Wir haben sie erstmals zum Projekt »Mondecho« bei den Salzburger Festspielen/Zeitfluss 1997 und im Klangturm St. Pölten 1999 eingeladen. »Mondecho« beruht auf einer Idee und dem Konzept von Pauline Oliveros. Klänge von der Erde, die mit Hilfe von Amateurfunkern in elektronische Signale umgewandelt wurden, wurden Richtung Mond gesendet und von dessen Oberfläche reflektiert, und dieses Echo wurde mit 3,6 Sekunden Verzögerung wieder auf der Erde empfangen. Dort haben wir MusikerInnen wiederum mit diesen Sounds improvisiert. Für mich ist »Mondecho« exemplarisch für Oliveros’ Neugier, ihren Innovations- bzw. Pioniergeist und ihre Experimentierfreudigkeit. Außerdem ist es das von ihr entwickelte Konzept »Deep Listening« par excellence – dieses gewissermaßen in die Unendlichkeit »hineinhören«.

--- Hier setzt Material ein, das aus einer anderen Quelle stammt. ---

-- ==== Sys2Proof/WellFormed.lean ====
section
/-! DEFINITION. Which instructions the host interface can carry: the operand ranges of 30_encoding.md R59 and the
parameter range of a Raster block (41_command_frames.md R100). An operand in range may still be one its operation refuses. -/

namespace Sys2Proof

/-- The most a one-byte operand field carries (R59: "0 to 255"). -/
@[simp] abbrev operandMax : Nat := 255

/-- Every operand lies in the range the table of R59 shows; a wire frame has room for at most 60 raster bytes (R100). -/
def Instr.wellFormed : Instr → Bool
  | .rdcsr n => decide (n ≤ operandMax)
  | .send t payload => decide (t ≤ operandMax) && decide (payload.length ≤ operandMax)
  | .xchg k params => decide (k ≤ operandMax) && decide (params.length ≤ operandMax)
  | .xchgRasterblk payload => decide (payload.length ≤ 60)
  | .recv | .setgeom _ _ | .wrbm _ _ | .rdbm _ | .xpose | .rdpm _ | .rxfer => true
  | .xchgStatus | .xchgReset | .xchgCut | .xchgHalfcut | .xchgFeed | .xchgCancel => true
  | .xchgPrejob1 | .xchgPrejob2 | .xchgSpeed | .xchgTapechk _ _ | .xchgMargin _ => true
  | .xchgDensity _ | .xchgCutter _ | .xchgGettape | .xchgPrefeed _ => true
  | .xchgRasterend | .xchgPrintpage => true

/-- The instruction's operands are in range. -/
abbrev WellFormed (i : Instr) : Prop := i.wellFormed = true

end Sys2Proof
end

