-- ==== Sys2Proof/Laws/Operands.lean ====
section
/-! SUPPORT. Laws of the pure functions: bits of a byte (00_scope.md R7), padding and sizes (40_frame_formatter.md R71, R72),
the lengths of the command frames (41_command_frames.md R82). -/

namespace Sys2Proof.Machine

/-! ### Bits of a byte -/

theorem mbit_mset (v : Byte) (j k : Nat) (hk : k < 8) : mbit (mset v j) k = (mbit v k || decide (j = k)) := by
  have hj : mbit (mset v j) k = (v.getMsbD k || (0x80#8 >>> j).getMsbD k) := by
    simp [mbit, mset]
  have hbit : (0x80#8 >>> j).getMsbD k = decide (j = k) := by
    simp only [BitVec.getMsbD_ushiftRight, hk, decide_true, Bool.true_and]
    rcases Nat.lt_trichotomy j k with h | h | h
    · have h1 : ¬ k < j := by omega
      have h2 : ¬ j = k := by omega
      have h3 : ∀ d < 8, 0 < d → (0x80#8).getMsbD d = false := by decide
      simp [h1, h2, h3 (k - j) (by omega) (by omega)]
    · subst h
      simp
    · have h2 : ¬ j = k := by omega
      simp [h, h2]
  rw [hj, hbit, mbit]

theorem mbit_byteOfBits (f : Nat → Bool) (k : Nat) (hk : k < 8) : mbit (byteOfBits f) k = f k := by
  have h : byteOfBits f = byteOfBits (fun j => [f 0, f 1, f 2, f 3, f 4, f 5, f 6, f 7].getD j false) := by
    simp [byteOfBits, List.range_succ]
  rw [h]
  have all : ∀ b0 b1 b2 b3 b4 b5 b6 b7 : Bool, ∀ j < 8,
      mbit (byteOfBits (fun j => [b0, b1, b2, b3, b4, b5, b6, b7].getD j false)) j =
        [b0, b1, b2, b3, b4, b5, b6, b7].getD j false := by decide
  rw [all _ _ _ _ _ _ _ _ k hk]
  interval_cases k <;> rfl

theorem byte_ext {u v : Byte} (h : ∀ k < 8, mbit u k = mbit v k) : u = v := by
  apply BitVec.eq_of_getMsbD_eq
  intro i hi
  exact h i hi

theorem byteOfBits_congr {f g : Nat → Bool} (h : ∀ k < 8, f k = g k) : byteOfBits f = byteOfBits g :=
  byte_ext fun k hk => by rw [mbit_byteOfBits f k hk, mbit_byteOfBits g k hk, h k hk]

/-! ### Padding and sizes -/

@[simp] theorem zeros_length (n : Nat) : (zeros n).length = n := List.length_replicate

theorem pad_length {payload : List Byte} {t : Nat} (h : payload.length ≤ t) : (pad payload t).length = t := by
  simp [pad]; omega

theorem sizeOk_iff (p t : Nat) : sizeOk p t = true ↔ t ∈ [1, 16, 64] ∧ p ≤ t := by
  simp [sizeOk]

/-! ### The open parameters -/

theorem one_le_wMax : 1 ≤ Config.wMax := Nat.le_add_right 1 _

theorem le_hInMax : 128 ≤ Config.hInMax := Nat.le_add_right 128 _

/-! ### The command table -/

theorem ofIndex_isSome_iff (k : Nat) : (Cmd.ofIndex k).isSome = true ↔ k ≤ 17 := by
  have : Cmd.all.length = 18 := rfl
  simp [Cmd.ofIndex, this]; omega

theorem tsize_legal (c : Cmd) : c.tsize ∈ [1, 16, 64] := by cases c <;> decide

theorem template_length_le {c : Cmd} {params : List Byte} (h : c.paramsOk params.length = true) :
    (c.template params).length ≤ c.tsize := by
  cases c
  case rasterblk =>
    simp only [Cmd.paramsOk, decide_eq_true_eq] at h
    simp only [Cmd.template, Cmd.tsize, List.length_append, List.length_cons, List.length_nil]
    omega
  all_goals simp_all [Cmd.paramsOk, Cmd.template, Cmd.tsize]

theorem packet_length {c : Cmd} {params : List Byte} (h : c.paramsOk params.length = true) :
    (c.packet params).length = c.tsize := pad_length (template_length_le h)

end Sys2Proof.Machine
end

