/-! ### A transfer is over within its steps (R119, R125) -/

/-- At most `k` exchanges are left, the next being `x`: two for each byte not yet acknowledged, and the ones that end a
page or the transfer. -/
def StepsLeft (k : Nat) (x : NextExchange) (s : State) : Prop :=
  match x with
  | .block => (s.pagecnt < Config.pageBytes ∧ s.pos < s.n) ∧ 2 * (s.n - s.pos) + 1 ≤ k
  | .rasterEnd => s.n ≤ s.pos ∧ 2 ≤ k
  | .printPage => 1 ≤ k ∧ (s.pos < s.n → 2 * (s.n - s.pos) + 2 ≤ k)

/-- The exchange of a transfer keeps the registers the transfer steers by. -/
theorem leads_exchangeCmd_registers (c : Cmd) (params : List Byte) (s : State) :
    (exchangeCmd c params s).Leads
      (fun _ t => t.n = s.n ∧ t.pos = s.pos ∧ t.blklen = s.blklen ∧ t.pagecnt = s.pagecnt) (fun _ => True) := by
  have hmeets := meets_exchangeCmd_afterSending c params s
  cases hx : exchangeCmd c params s <;> rw [hx] at hmeets
  case done => exact ⟨hmeets.n, hmeets.pos, hmeets.blklen, hmeets.pagecnt⟩
  case ended => trivial

theorem exchangeStep_stepsLeft {k : Nat} {x : NextExchange} {s : State} (h : StepsLeft (k + 1) x s) :
    (exchangeStep x s).Leads (StepsLeft k) (fun _ => True) := by
  cases x with
  | block =>
    obtain ⟨⟨hpage, hpos⟩, hk⟩ := h
    have hlen := nextBlockLen_pos hpage hpos
    obtain ⟨-, hfit, hleft⟩ := nextBlockLen_le s
    refine leads_andThen (leads_exchangeCmd_registers ..) fun _ t ⟨hn, htpos, htlen, htpage⟩ => ?_
    simp only [State.nextBlock, buildBlock_n, buildBlock_pos, buildBlock_blklen, buildBlock_pagecnt]
      at hn htpos htlen htpage
    simp only [Phase.Leads, State.afterBlock]
    split_ifs <;> simp only [StepsLeft, ackBlock_n, ackBlock_pos, ackBlock_pagecnt] at * <;> omega
  | rasterEnd =>
    obtain ⟨hpos, hk⟩ := h
    refine leads_andThen (leads_exchangeCmd_registers ..) fun _ t ⟨hn, htpos, _, _⟩ => ?_
    simp only [Phase.Leads, StepsLeft]
    omega
  | printPage =>
    obtain ⟨hk, hleft⟩ := h
    refine leads_andThen (leads_exchangeCmd_registers ..) fun _ t ⟨hn, htpos, _, _⟩ => ?_
    split
    · simp only [Phase.Leads, StepsLeft, endPage_pagecnt, endPage_pos, endPage_n, Config.pageBytes]
      omega
    · trivial

theorem exchangeSteps_ends {k : Nat} {x : NextExchange} {s : State} (h : StepsLeft k x s) :
    ∃ t, exchangeSteps k x s = .ended t := by
  induction k generalizing x s with
  | zero => cases x <;> simp [StepsLeft] at h
  | succ k ih =>
    have hstep := exchangeStep_stepsLeft h
    rw [exchangeSteps]
    cases hx : exchangeStep x s with
    | done y t => rw [hx] at hstep; exact ih hstep
    | ended t => exact ⟨t, rfl⟩

theorem transfer_ends {s : State} (hn : 0 < s.n) :
    ∃ t, exchangeSteps (2 * s.n + 1) .block s.startTransfer = .ended t :=
  exchangeSteps_ends ⟨⟨by simp, by simpa using hn⟩, by simp⟩

/-! ### What an operation can come to -/

/-- The result of an operation that met neither a mismatch nor a transport fault. -/
def Result.Plain : Result → Prop
  | .ok _ | .refused _ => True
  | .mismatch _ | .fatal => False

/-- Operation `i` ends at `t` without a link call: a refusal or a read, a write of the transposer, or a transfer of no
bytes. -/
inductive EndsLocally (s : State) : Instr → State → Prop
  | answer (i : Instr) {r : Result} (hr : r.Plain) : EndsLocally s i (s.finish r)
  | setgeom (w h : Nat) : EndsLocally s (.setgeom w h) ((s.setGeometry w h).finish (.ok .none))
  | wrbm (a : Nat) (v : Byte) : EndsLocally s (.wrbm a v) ((s.writeBm a v).finish (.ok .none))
  | xpose : EndsLocally s .xpose ((s.writePm s.pattern).markXposed.finish (.ok .none))
  | emptyTransfer : EndsLocally s .rxfer (s.startTransfer.finish (.ok .none))

/-- Operation `i` takes the block from `s` to `t`: without a link call, or by the link calls of its meaning. -/
inductive Runs (s : State) : Instr → State → Prop
  | noCall {i : Instr} {t : State} (h : EndsLocally s i t) : Runs s i t
  | send {t : Nat} {payload : List Byte} (hlive : s.fatal = false) (hsize : sizeOk payload.length t = true) :
      Runs s (.send t payload) ((transmit (pad payload t) s).finally fun _ s1 => s1.finish (.ok .none))
  | recv (hlive : s.fatal = false) : Runs s .recv ((receive s).finally fun b s1 => s1.finish (.ok (.bytes b)))
  | command {i : Instr} {c : Cmd} {params : List Byte} (hi : Claims.commandOf i = some (c, params))
      (hok : c.paramsOk params.length = true) (hlive : s.fatal = false) :
      Runs s i ((exchangeCmd c params s).finally fun d s1 => s1.finish (.ok d))
  | transfer {t : State} (hlive : s.fatal = false)
      (ht : exchangeSteps (2 * s.n + 1) .block s.startTransfer = .ended t) : Runs s .rxfer t

theorem runs_answer {s : State} {i : Instr} {r : Result} (hr : r.Plain) : Runs s i (s.finish r) :=
  .noCall (.answer i hr)

theorem runs_unlessDead {s : State} {i : Instr} {op : State → State} (h : s.fatal = false → Runs s i (op s)) :
    Runs s i (s.unlessDead op) := by
  cases hf : s.fatal with
  | true => rw [unlessDead_dead hf]; exact runs_answer trivial
  | false => rw [unlessDead_live hf]; exact h hf

/-- An operation with one more check behind the dead check. -/
theorem runs_checked {s : State} {i : Instr} {check : State → Prop} [DecidablePred check] {op : State → State}
    {r : Reason} (h : s.fatal = false → check s → Runs s i (op s)) :
    Runs s i (s.unlessDead fun s => if check s then op s else s.refuse r) :=
  runs_unlessDead fun hlive => by
    split
    next hok => exact h hlive hok
    next => exact runs_answer trivial

theorem runs_command {s t : State} {i : Instr} {c : Cmd} {params : List Byte}
    (hi : Claims.commandOf i = some (c, params)) (h : exec i s = .next t) : Runs s i t := by
  rw [exec_of_commandOf hi] at h
  cases h
  exact runs_checked (check := fun _ => c.paramsOk params.length = true) fun hlive hok => .command hi hok hlive

theorem runs_rxfer (s : State) : Runs s .rxfer (s.rxferUpTo (2 * s.n + 1)) :=
  rxferUpTo_rule _ (fun _ => runs_answer trivial) (fun _ _ => runs_answer trivial)
    (fun _ _ _ => .noCall .emptyTransfer)
    fun hlive _ hn => by
      obtain ⟨t, ht⟩ := transfer_ends hn
      rw [ht]
      exact .transfer hlive ht

/-- What any operation can come to. -/
theorem runs_of_exec {i : Instr} {s t : State} (h : exec i s = .next t) : Runs s i t := by
  cases i
  case rdcsr n =>
    cases h
    split <;> exact runs_answer trivial
  case send => cases h; exact runs_checked (check := fun _ => _) .send
  case recv => cases h; exact runs_unlessDead .recv
  case xchg k params =>
    cases hk : Cmd.ofIndex k with
    | some c => exact runs_command (c := c) (params := params) (by simp [Claims.commandOf, hk]) h
    | none =>
      cases h
      rw [runCommand, hk]
      exact runs_unlessDead fun _ => runs_answer trivial
  case setgeom w h' => cases h; exact runs_checked (check := fun _ => _) fun _ _ => .noCall (.setgeom w h')
  case wrbm a v => cases h; exact runs_checked fun _ _ => .noCall (.wrbm a v)
  case rdbm => cases h; exact runs_checked fun _ _ => runs_answer trivial
  case xpose =>
    cases h
    refine runs_unlessDead fun _ => ?_
    split
    · exact runs_answer trivial
    · exact .noCall .xpose
  case rdpm => cases h; exact runs_checked fun _ _ => runs_answer trivial
  case rxfer => cases h; exact runs_rxfer s
  all_goals exact runs_command rfl h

Deep Listening war für Pauline Oliveros, die auch die Deep Listening Band, gemeinsam mit Stuart Dempster und Panaiotis, sowie das Deep Listening Institute gegründet hat, eine Lebensphilosophie. Deep Listening bedeutet, achtsam auf alles Hörbare zu hören, egal womit man gerade beschäftigt ist. Solch intensives Zuhören umfasst die Geräusche des Alltags, der Natur, die eigenen Gedanken, genauso wie musikalische Klänge. Deep Listening war die Art, wie Pauline, von buddhistischen Lehren beeinflusst, ihr Leben geführt hat, in Achtsamkeit und Respekt gegenüber allem Seienden. Deep Listening geht also über das Hören hinaus. Es geht um das bewusste Wahrnehmen, Im-Moment-Sein und vor allem auch nicht zu werten. Für Oliveros waren alle Klänge schön, egal ob es Vogelgesang, Musik oder eine Maschine auf einer Baustelle war. Äußerst wichtig ist dabei auch der Raum, in dem etwas stattfindet und in den achtsam und zugleich wertfrei hineingehört wird. Eine Offenheit gegenüber allem Hörbaren, allem Seienden ist dabei wesentlich. Wenn die Wahrnehmung zu eng wird, ist man nicht verbunden mit seiner Umwelt, sagte mir Pauline.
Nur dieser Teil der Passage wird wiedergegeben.